◆ Record excerpts ◆
-- ==== Sys2Proof/Machine/Step.lean ====
section
/-! DEFINITION. One step: the command at the front of the queue, or, with no command waiting, a nanosecond. -/
namespace Sys2Proof.Machine

/-- The command at the front of the queue runs on the state with the queue's rest; with an empty queue a nanosecond
passes (log entry 3). -/
def step (s : State) : Host.Outcome State Fault Refusal :=
  match s.pending with
  | [] => .next s.tickNs
  | c :: cs => exec c { s with pending := cs }

/-- The state with the command that a word spells at the front of its queue. -/
def State.withFetchWord (s : State) (nbits w : Nat) : State :=
  match decodeTableWord nbits w with
  | some c => { s with pending := c :: s.pending }
  | none => s

end Sys2Proof.Machine
end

◆ Exercise objective ◆
Going through the listing above line by line, tally those containing "pending" and state only the total.

◆ Response to the task ◆
3